Figure 15: Successful Pass-The-Hash Check
5. Mapping Controls to Script Checks
The Critical Security Controls are a well-known methodology for prioritizing various components of security maintained by the Center for Internet Security. At the time of this paper, the Critical Security Controls are at version 6. The purpose of the Critical Security Controls is to “focus on the most fundamental and valuable actions that every organization should take” (Center for Internet Security, 2015). While not all of the checks from the check_ioc script translate to a specific control, a significant number of them do. In fact, many of the checks discussed in the NSA whitepaper and implemented in the PowerShell script have a direct relationship to the Critical Security Controls (Table 1). In a quick rundown of the controls, one could easily argue a minimum of seven Critical Security Controls are either bolstered or nearly satisfied by implementing the script and various “checks” in an environment.
Table 1: Critical Security Controls Relationships
|2||Inventory of Authorized and Unauthorized Software||AppLockerBlockCheck
|5||Controlled Use of Administrative Privileges||UserAddPrivGroupCheck
|6||Maintenance, Monitoring, and Analysis of Audit Logs||Overall|
Various Kernel Driver Signing Checks
Various Persistence Checks
|9||Limitation and Control of Network Ports||FirewallRuleModCheck|
|16||Account Monitoring and Control||FailedUserAccountLoginCheck
|19||Incident Response and Management||Overall|
5.1. Critical Security Control #2 – Software Inventory
Critical Security Control #2 handles the inventory of authorized and unauthorized software. The control specifically mentions application whitelisting and monitoring for the installation of unauthorized software. AppLocker is an application whitelisting technology developed by Microsoft and if implemented, writes event log entries whenever a warning or block occurs. Why is this important?
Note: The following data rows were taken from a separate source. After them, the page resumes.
theorem vscan (st : Stall) (d : VReg) (a : VReg) (b : VReg) (k : KReg) (t : BitVec 2) : Statement (.vscan st d a b k t) :=
  fmtV (by decide) (fun w y h => by simp only [decodeOp, decodeOpA, h]; rfl) st d a b k t rfl

theorem vcnt (st : Stall) (d : VReg) (k : KReg) (t : BitVec 2) : Statement (.vcnt st d k t) :=
  fmtV0 (by decide) (fun w y h => by simp only [decodeOp, decodeOpA, h]; rfl) st d k t rfl

theorem vcmpr (st : Stall) (d : VReg) (a : VReg) (k : KReg) (t : BitVec 2) : Statement (.vcmpr st d a k t) :=
  fmtV1 (by decide) (fun w y h => by simp only [decodeOp, decodeOpA, h]; rfl) st d a k t rfl

theorem vidx (st : Stall) (d : VReg) (k : KReg) (t : BitVec 2) : Statement (.vidx st d k t) :=
  fmtV0 (by decide) (fun w y h => by simp only [decodeOp, decodeOpA, h]; rfl) st d k t rfl

theorem vkey (st : Stall) (d : VReg) (a : VReg) (k : KReg) (t : BitVec 2) : Statement (.vkey st d a k t) :=
  fmtV1 (by decide) (fun w y h => by simp only [decodeOp, decodeOpA, h]; rfl) st d a k t rfl

theorem vhist (st : Stall) (d : VReg) (a : VReg) (k : KReg) (t : BitVec 2) : Statement (.vhist st d a k t) :=
  fmtV1 (by decide) (fun w y h => by simp only [decodeOp, decodeOpA, h]; rfl) st d a k t rfl

theorem vsumgt (st : Stall) (d : VReg) (a : VReg) (k : KReg) (t : BitVec 2) : Statement (.vsumgt st d a k t) :=
  fmtV1 (by decide) (fun w y h => by simp only [decodeOp, decodeOpA, h]; rfl) st d a k t rfl

theorem vectorLong (st : Stall) (op : VecOp) (d : VReg) (a : VReg) (b : VReg) (k : KReg) (t : BitVec 2) (x : VExt) : Statement (.vectorLong st op d a b k t x) := by
  cases op <;>
    exact fmtVL (by decide) (fun w y h hx => by simp only [VecOp.code] at h; simp only [decodeOp, decodeOp8, decodeOp9, decodeOpA, decodeOpC, decodeOpD, decV, decV1, decV0, decVK, decVC, decVS, h, hx, if_true]) st d a b k t x rfl

theorem setvl (st : Stall) (d : Reg) (a : Reg) : Statement (.setvl st d a) :=
  fmtDA (by decide) (fun w y h => by simp only [decodeOp, decodeOpA, h]) st d a rfl

theorem vcvtB16F32 (st : Stall) (d : VReg) (a : VReg) (p : BitVec 5) (k : KReg) : Statement (.vcvtB16F32 st d a p k) :=
  fmtVC (by decide) (fun w y h => by simp only [decodeOp, decodeOpC, h]; rfl) st d a p k rfl

theorem vcvtF16F32 (st : Stall) (d : VReg) (a : VReg) (p : BitVec 5) (k : KReg) : Statement (.vcvtF16F32 st d a p k) :=
  fmtVC (by decide) (fun w y h => by simp only [decodeOp, decodeOpC, h]; rfl) st d a p k rfl

theorem vcvtF32B16 (st : Stall) (d : VReg) (a : VReg) (p : BitVec 5) (k : KReg) : Statement (.vcvtF32B16 st d a p k) :=
  fmtVC (by decide) (fun w y h => by simp only [decodeOp, decodeOpC, h]; rfl) st d a p k rfl

theorem vcvtF32F16 (st : Stall) (d : VReg) (a : VReg) (p : BitVec 5) (k : KReg) : Statement (.vcvtF32F16 st d a p k) :=
  fmtVC (by decide) (fun w y h => by simp only [decodeOp, decodeOpC, h]; rfl) st d a p k rfl

theorem vcvtE4F32 (st : Stall) (d : VReg) (a : VReg) (p : BitVec 5) (k : KReg) : Statement (.vcvtE4F32 st d a p k) :=
  fmtVC (by decide) (fun w y h => by simp only [decodeOp, decodeOpC, h]; rfl) st d a p k rfl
Similar to monitoring or auditing access log files for user login attempts, what does the last failed entry mean? Does the last failed entry mean the attacker gave up trying to access the system? Or does it mean they were successful in their very next attempt, i.e. no point into continuing to try if access was gained? In the same manner, a successful bypass of application whitelisting technology is often preceded by at least one or more failed attempts. For this reason alone, failed or blocked application executions should be monitored closely. It is also worth noting that other industry leading application whitelisting technologies such as those provided by Bit9 write to the event logs as well. As a result, checks for Bit9 or any other technology could easily be added to the PowerShell script for the purpose of automation in lieu of using AppLocker (and related checks).
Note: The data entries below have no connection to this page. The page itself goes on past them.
/-- Akmon's mailbox takes one command at a time: it records the command, sets GO, carries it out, and answers with STATUS, OUTLEN,
DONE and PF vector 0; FWLOAD, QUOTE, OWNMOVE, LOGREAD and an unknown code; while GO = 1 only words of the command block and of MBUF
change; the host writes MCMD, of whose first word bits [7:0] alone are kept, MBUF and DONE, and the power limit is clamped and takes effect (R432, R433, R434, R435, R437, R438,
R439). That OWNMOVE needs the frame to be owned here, and the layout of a quote, is the model's choice, log entries 24 and 25. -/
def Sys2Proof.Spec.MailboxCommands : Prop :=
  (∀ (s : State), s.pkg.mdoor.getLsbD 0 = false → (∀ x ∈ s.clusters, x.2.engine = []) →
    let takes (i : Instr) (cmd : List Word) (status : Nat) (out : List Byte) (P : State → Prop) : Prop := ∃ t, exec i s = .next t
      ∧ t.pkg.mdoor.getLsbD 0 = true ∧ t.pkg.answer = some (status, out) ∧ t.mem = s.mem ∧ t.cores = s.cores ∧ t.pkg.log = s.pkg.log
      ∧ (∀ j, (h : j < cmd.length) → aget t.pkg.mcmd 0 j = cmd[j]) ∧ P t
    (∀ (addr len : Word) image, let img := image.take len.toNat
      ∃ status, takes (.fwload addr len image) [1, addr, len] status [] fun t => (status = 0 ∨ status = 1 ∨ status = 2)
        ∧ (status = 0 ↔ State.judgeImage img = 0) ∧ t.pkg.staged = if status = 0 then some img else s.pkg.staged)
    ∧ (∀ (vf nlen : Word) nonce, vf.toNat % 128 = 0 → takes (.quote vf nlen nonce) [2, vf, nlen] 1 [] fun _ => True)
    ∧ (∀ (vf nlen : Word) nonce k, let n := vf.toNat % 128
        let m := min 64 nlen.toNat
        1 ≤ n → n ≤ s.pkg.numVfs → (s.ctx k).live = true → (aget s.pkg.vfs Vf.reset n).ctx = some (k, (s.ctx k).gen) →
        m ≤ nonce.length → nonce.length ≤ 16384 → ∃ sig,
          takes (.quote vf nlen nonce) [2, vf, nlen] 0 (leBytesOf 2 s.pkg.device.toNat ++ leBytesOf 2 s.pkg.svn.toNat
            ++ leBytesOf 64 s.pkg.fwm.toNat ++ leBytesOf 64 (s.ctx k).pmr.toNat ++ nonce.take m ++ sig) fun _ => True)
    ∧ (∀ pool frame owner : Word, let key := pool.toNat % 2 ^ 16 * 2 ^ 36 + frame.toNat
        let mine : Prop := frame.toNat < 2 ^ 36 ∧ (s.pkg.owners.find? fun o => o.1 = key) = some (key, s.pkg.device.toNat)
        (mine → takes (.ownmove pool frame owner) [3, pool, frame, owner] 0 [] fun t =>
            (t.pkg.owners.find? fun o => o.1 = key) = some (key, owner.toNat % 2 ^ 12))
        ∧ (¬mine → takes (.ownmove pool frame owner) [3, pool, frame, owner] 1 [] fun t => t.pkg.owners = s.pkg.owners))
    ∧ (∀ n : Word, (s.pkg.log.length ≤ n.toNat → takes (.logread n) [4, n] 1 [] fun _ => True)
        ∧ ∀ r, s.pkg.log[n.toNat]? = some r → takes (.logread n) [4, n] 0
          (leBytesOf 8 (r.cause + r.detail * 2 ^ 8 + r.ctx * 2 ^ 32 + r.gen * 2 ^ 48) ++ leBytesOf 8 r.addr.toNat ++ leBytesOf 8 r.cyc
              ++ leBytesOf 8 r.slice) fun _ => True)
    ∧ (∀ code : BitVec 8, code = 0 ∨ 4 < code.toNat → takes (.mailboxUnknown [(0x100, code.setWidth 64)]) [code.setWidth 64] 255 [] fun _ => True)
    ∧ (s.pkg.log.length ≤ (aget s.pkg.mcmd 0 1).toNat → takes (.mailboxUnknown [(0x100, 4)]) [4] 1 [] fun _ => True))
  ∧ (∀ (s : State) (a b c : Word) (code : BitVec 8) bs, s.pkg.mdoor.getLsbD 0 = true →
    (∀ i ∈ ([.fwload a b bs, .quote a b bs, .ownmove a b c, .logread a, .mailboxUnknown [(0x100, code.setWidth 64)]] : List Instr),
      ∃ t, exec i s = .next t ∧ t = { s with pkg := { s.pkg with mcmd := t.pkg.mcmd, mbuf := t.pkg.mbuf } })
    ∧ (∀ i (v : Word), i < 8 → ∃ t, exec (.mailboxUnknown [(0x100 + 8 * i, v)]) s = .next t
        ∧ t = { s with pkg := { s.pkg with mcmd := t.pkg.mcmd } }
        ∧ aget t.pkg.mcmd 0 i = (if i = 0 then BitVec.ofNat 64 (v.toNat % 256) else v) ∧ ∀ j, j ≠ i → aget t.pkg.mcmd 0 j = aget s.pkg.mcmd 0 j)
    ∧ (∀ i (v : Word), i < 2048 → ∃ t, exec (.mailboxUnknown [(0x4000 + 8 * i, v)]) s = .next t
        ∧ t = { s with pkg := { s.pkg with mbuf := t.pkg.mbuf } }
        ∧ ((List.range 8).map fun j => aget t.pkg.mbuf 0 (8 * i + j)) = leBytesOf 8 v.toNat
        ∧ ∀ j, (j < 8 * i ∨ 8 * i + 8 ≤ j) → aget t.pkg.mbuf 0 j = aget s.pkg.mbuf 0 j))
  ∧ (∀ (s : State) (status : Nat) (out : List Byte), s.pkg.answer = some (status, out) → status < 256 → out.length ≤ 16384 →
    ∃ t, exec .mailboxAnswer s = .next t
      ∧ t.pkg.mdoor.getLsbD 0 = false ∧ t.pkg.mdoor.getLsbD 1 = true ∧ fieldOf t.pkg.mdoor 8 8 = status
      ∧ fieldOf t.pkg.mdoor 32 16 = out.length ∧ (∀ j, (h : j < out.length) → aget t.pkg.mbuf 0 j = out[j])
      ∧ t.pkg.answer = none ∧ t.pkg.msi = (0, 0) :: s.pkg.msi ∧ { t with pkg := s.pkg } = s)
  ∧ (∀ (s : State) (w : BitVec 16), (∃ m : Word, exec .doneClear s = .next { s with pkg := { s.pkg with mdoor := m } }
        ∧ ∀ j, j < 64 → m.getLsbD j = (s.pkg.mdoor.getLsbD j && j != 1))
      ∧ (let v : Nat := if w.toNat < 600 then 600 else if 2400 < w.toNat then 2400 else w.toNat
         exec (.plimWrite w) s
           = .next { s with pkg := { s.pkg with plim := BitVec.ofNat 16 v, plimNew := some (BitVec.ofNat 16 v), plimAt := s.cyc } })
      ∧ ∀ v, s.pkg.plimNew = some v → exec .plimEffect s
          = .next { s with pkg := { s.pkg with plimNew := none, limit := v, thr := decide (1000 * v.toNat < s.pkg.pnow.toNat) } })

/-- Links: a retry is counted, saturating; a payload or header that fails stops its partition or context, logs MCHECK and shows link
recovery; a link with more than 64 retries in 2^24 cycles is retired, with the partitions that used it stopped; a Korxo frame is
judged by its header and its flits, and one in order is taken in; a frame that is none of this device's changes nothing (R428, R429,
R430, R431, R433). Two points are the model's choice: which links carried the traffic that the spec gives no route (log entry 37), and
that a frame on a link that is down or retired, with another EtherType, for another device or of more than 128 flits changes nothing
(log entry 26). -/
def Obligations.LinkEvents : Prop :=
  ∀ (s : State) (l : Nat), l < 136 → PlainMemory s → (∀ x ∈ s.clusters, x.2.engine = []) →
    let k := aget s.pkg.links Link.reset l
    let now (t : State) : Link := aget t.pkg.links Link.reset l
    let partition (c : Nat) : Prop := (s.ctx c).live = true ∧ (s.ctx c).depth = 1
    (∃ t, exec (.linkRetry l) s = .next t ∧ { t with pkg := s.pkg } = s
      ∧ (now t).retry.toNat = min (2 ^ 32 - 1) (k.retry.toNat + 1) ∧ s.cyc ∈ (now t).recent)
    ∧ (∀ up, ∃ t, exec (.linkTrained l up) s = .next t ∧ { t with pkg := s.pkg } = s ∧ now t = { k with up := up })
    ∧ (∀ c, (s.ctx c).live = true → (∀ x, (s.core x).park = []) → s.resQueue = [] → s.reqs = [] →
        let logged (t : State) (d : Nat) : Prop := ∃ r, t.pkg.log = s.pkg.log ++ [r] ∧ r.cause = 0x15 ∧ r.detail = d ∧ r.ctx = c
          ∧ r.gen = (s.ctx c).gen ∧ r.addr = BitVec.ofNat 64 l ∧ r.cyc = s.cyc
        (∃ t, exec (.linkError l (.payload c (s.ctx c).gen)) s = .next t ∧ (t.ctx c).stopped = true ∧ logged t 2)
        ∧ (∀ n, (s.ctx c).depth = 1 → 1 ≤ n → n ≤ s.pkg.numVfs → (aget s.pkg.vfs Vf.reset n).ctx = some (c, (s.ctx c).gen) →
            ∃ t, exec (.linkError l (.header n)) s = .next t ∧ (t.ctx c).stopped = true ∧ logged t 3
              ∧ (aget t.pkg.vfs Vf.reset n).recovery = true ∧ ∃ a, t.pkg.akmon = a :: s.pkg.akmon ∧ a.ctx = c ∧ a.trap.detail = 3))
    ∧ (∀ p at_, (p, at_) ∈ k.traffic → partition p → s.cyc ≤ at_ + 2 ^ 16 →
        ∃ t, exec (.linkError l .headerAndTag) s = .next t ∧ (t.ctx p).stopped = true)
    ∧ ((k.recent.filter fun t => decide (s.cyc < t + 2 ^ 24)).length ≤ 64 → exec (.linkRetire l) s = .next s)
    ∧ (64 < (k.recent.filter fun t => decide (s.cyc < t + 2 ^ 24)).length → k.ret = false →
        (k.traffic = [] → (∀ c, ¬partition c) →
          ∃ t, exec (.linkRetire l) s = .next t ∧ now t = { k with ret := true } ∧ { t with pkg := s.pkg, draws := s.draws } = s)
        ∧ ∀ p at_, (p, at_) ∈ k.traffic → partition p → s.cyc ≤ at_ + 2 ^ 24 →
          ∃ t, exec (.linkRetire l) s = .next t ∧ (now t).ret = true ∧ (t.ctx p).stopped = true)
    ∧ (∀ f : KorxoFrame, f.port = l → l < 8 →
        let read : Prop := k.up = true ∧ k.ret = false ∧ f.etherType = s.pkg.etherType ∧ f.flits.length ≤ 128
        let taken : Prop := read ∧ f.headerOk = true ∧ f.dst = s.pkg.device.toNat
        (taken → f.op = .other → (∀ x ∈ f.flits, x.2 = true) →
          ∃ t, exec (.korxoFrame f) s = .next t ∧ { t with pkg := s.pkg } = s ∧ (f.part, s.cyc) ∈ (now t).traffic
            ∧ f.seqNo ≤ aget t.pkg.korxoSeq 0 l)
        ∧ (∀ pool frame d, taken → f.op = .owner pool frame d → frame < 2 ^ 36 → (∀ x ∈ f.flits, x.2 = true) →
          ∃ t, exec (.korxoFrame f) s = .next t ∧ { t with pkg := s.pkg } = s
            ∧ (t.pkg.owners.find? fun o => o.1 = pool * 2 ^ 36 + frame) = some (pool * 2 ^ 36 + frame, d))
        ∧ (taken → (∃ x ∈ f.flits, x.2 = false) → f.op = .other → (s.ctx f.ctx).live = true → (s.ctx f.ctx).gen = f.gen →
          ∃ t, exec (.korxoFrame f) s = .next t ∧ (t.ctx f.ctx).stopped = true)
        ∧ (read → f.headerOk = false →
          exec (.korxoFrame f) s = exec (.linkError l (if f.tagOk then .header f.vfTag else .headerAndTag)) s)
        ∧ (¬read ∨ (f.headerOk = true ∧ f.dst ≠ s.pkg.device.toNat) → exec (.korxoFrame f) s = .next s))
To further assist with software inventory, why not look for new application installs? On a deployed and stable server, it is normal to see a new application installed on a regular basis? Granted, this check alone will not detect every application executed, however, it will quickly and easily find any new applications installed. Going back to the point made on another check, at the very least a new application install [and alert] should merit an additional level of scrutiny. The relevant check_ioc configuration variable for testing this is called AppInstallCheck. On Windows 8 and newer systems, the MSIInstallCheck variable should be used instead as the event IDs associated with AppInstallCheck have been removed.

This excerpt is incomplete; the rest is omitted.